» **Work item**
Your answer must match the data word for word.

» **Data for this task**
-- ==== Sys2Proof/Laws/PerInstr.lean ====
section
/-! SUPPORT. The per-instruction family EncodeLegal: the word the encoder writes for a command is a legal word. -/

namespace Sys2Proof.Laws

/-- The top byte of a format S word is its opcode. -/
theorem wordS_topByte (op : Opcode) (opd : Bits64) : (wordS op opd).topByte = op.code := by
  apply BitVec.eq_of_getLsbD_eq
  intro i hi
  simp only [CmdWord.topByte, wordS, BitVec.getLsbD_extractLsb', BitVec.getLsbD_append]
  rw [if_neg (by omega)]
  simp [hi]

/-- The word of a command is legal (R64 to R70). -/
def EncodeLegal.Statement (i : Instr) : Prop := (encode i).legal = true

theorem EncodeLegal.ofS (op : Opcode) (opd : Bits64) (h : 1 ≤ op.code.toNat ∧ op.code.toNat ≤ 7) :
    (wordS op opd).legal = true := by
  simp only [CmdWord.legal, wordS_topByte]
  simp [wordS, h.1, h.2]

theorem EncodeLegal.start (opd : Bits64) : EncodeLegal.Statement (.start opd) := EncodeLegal.ofS _ _ (by decide)
theorem EncodeLegal.encrot (opd : Bits64) : EncodeLegal.Statement (.encrot opd) := EncodeLegal.ofS _ _ (by decide)
theorem EncodeLegal.encpos (opd : Bits64) : EncodeLegal.Statement (.encpos opd) := EncodeLegal.ofS _ _ (by decide)
theorem EncodeLegal.encint (opd : Bits64) : EncodeLegal.Statement (.encint opd) := EncodeLegal.ofS _ _ (by decide)
theorem EncodeLegal.rsvd (opd : Bits64) : EncodeLegal.Statement (.rsvd opd) := EncodeLegal.ofS _ _ (by decide)
theorem EncodeLegal.csum (opd : Bits64) : EncodeLegal.Statement (.csum opd) := EncodeLegal.ofS _ _ (by decide)
theorem EncodeLegal.chk (opd : Bits64) : EncodeLegal.Statement (.chk opd) := EncodeLegal.ofS _ _ (by decide)
theorem EncodeLegal.build (cam : Bits32) (pitch yaw roll x y z : Bits64) (zoom focus : Bits32) :
    EncodeLegal.Statement (.build cam pitch yaw roll x y z zoom focus) := by
  have h : (encode (.build cam pitch yaw roll x y z zoom focus)).topByte = 0x08#8 := by
    apply BitVec.eq_of_getLsbD_eq
    intro i hi
    simp only [CmdWord.topByte, encode, BitVec.getLsbD_extractLsb', BitVec.getLsbD_append, hi, decide_true,
      Bool.true_and]
    repeat rw [if_neg (by omega)]
    rw [show 488 - 8 + i - 32 - 32 - 64 - 64 - 64 - 64 - 64 - 64 - 32 = i by omega]
    rfl
  simp only [EncodeLegal.Statement, CmdWord.legal, h]
  simp [encode]

end Sys2Proof.Laws
end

» **Answer below**
-- ==== Sys2Proof/Laws/PerInstr.lean ====
section
/-! SUPPORT. The per-instruction family EncodeLegal: the word the encoder writes for a command is a legal word. -/

namespace Sys2Proof.Laws

/-- The top byte of a format S word is its opcode. -/
theorem wordS_topByte (op : Opcode) (opd : Bits64) : (wordS op opd).topByte = op.code := by
  apply BitVec.eq_of_getLsbD_eq
  intro i hi
  simp only [CmdWord.topByte, wordS, BitVec.getLsbD_extractLsb', BitVec.getLsbD_append]
  rw [if_neg (by omega)]
  simp [hi]

/-- The word of a command is legal (R64 to R70). -/
def EncodeLegal.Statement (i : Instr) : Prop := (encode i).legal = true

theorem EncodeLegal.ofS (op : Opcode) (opd : Bits64) (h : 1 ≤ op.code.toNat ∧ op.code.toNat ≤ 7) :
    (wordS op opd).legal = true := by
  simp only [CmdWord.legal, wordS_topByte]
  simp [wordS, h.1, h.2]

theorem EncodeLegal.start (opd : Bits64) : EncodeLegal.Statement (.start opd) := EncodeLegal.ofS _ _ (by decide)
theorem EncodeLegal.encrot (opd : Bits64) : EncodeLegal.Statement (.encrot opd) := EncodeLegal.ofS _ _ (by decide)
theorem EncodeLegal.encpos (opd : Bits64) : EncodeLegal.Statement (.encpos opd) := EncodeLegal.ofS _ _ (by decide)
theorem EncodeLegal.encint (opd : Bits64) : EncodeLegal.Statement (.encint opd) := EncodeLegal.ofS _ _ (by decide)
theorem EncodeLegal.rsvd (opd : Bits64) : EncodeLegal.Statement (.rsvd opd) := EncodeLegal.ofS _ _ (by decide)
theorem EncodeLegal.csum (opd : Bits64) : EncodeLegal.Statement (.csum opd) := EncodeLegal.ofS _ _ (by decide)
theorem EncodeLegal.chk (opd : Bits64) : EncodeLegal.Statement (.chk opd) := EncodeLegal.ofS _ _ (by decide)
theorem EncodeLegal.build (cam : Bits32) (pitch yaw roll x y z : Bits64) (zoom focus : Bits32) :
    EncodeLegal.Statement (.build cam pitch yaw roll x y z zoom focus) := by
  have h : (encode (.build cam pitch yaw roll x y z zoom focus)).topByte = 0x08#8 := by
    apply BitVec.eq_of_getLsbD_eq
    intro i hi
    simp only [CmdWord.topByte, encode, BitVec.getLsbD_extractLsb', BitVec.getLsbD_append, hi, decide_true,
      Bool.true_and]
    repeat rw [if_neg (by omega)]
    rw [show 488 - 8 + i - 32 - 32 - 64 - 64 - 64 - 64 - 64 - 64 - 32 = i by omega]
    rfl
  simp only [EncodeLegal.Statement, CmdWord.legal, h]
  simp [encode]

end Sys2Proof.Laws
end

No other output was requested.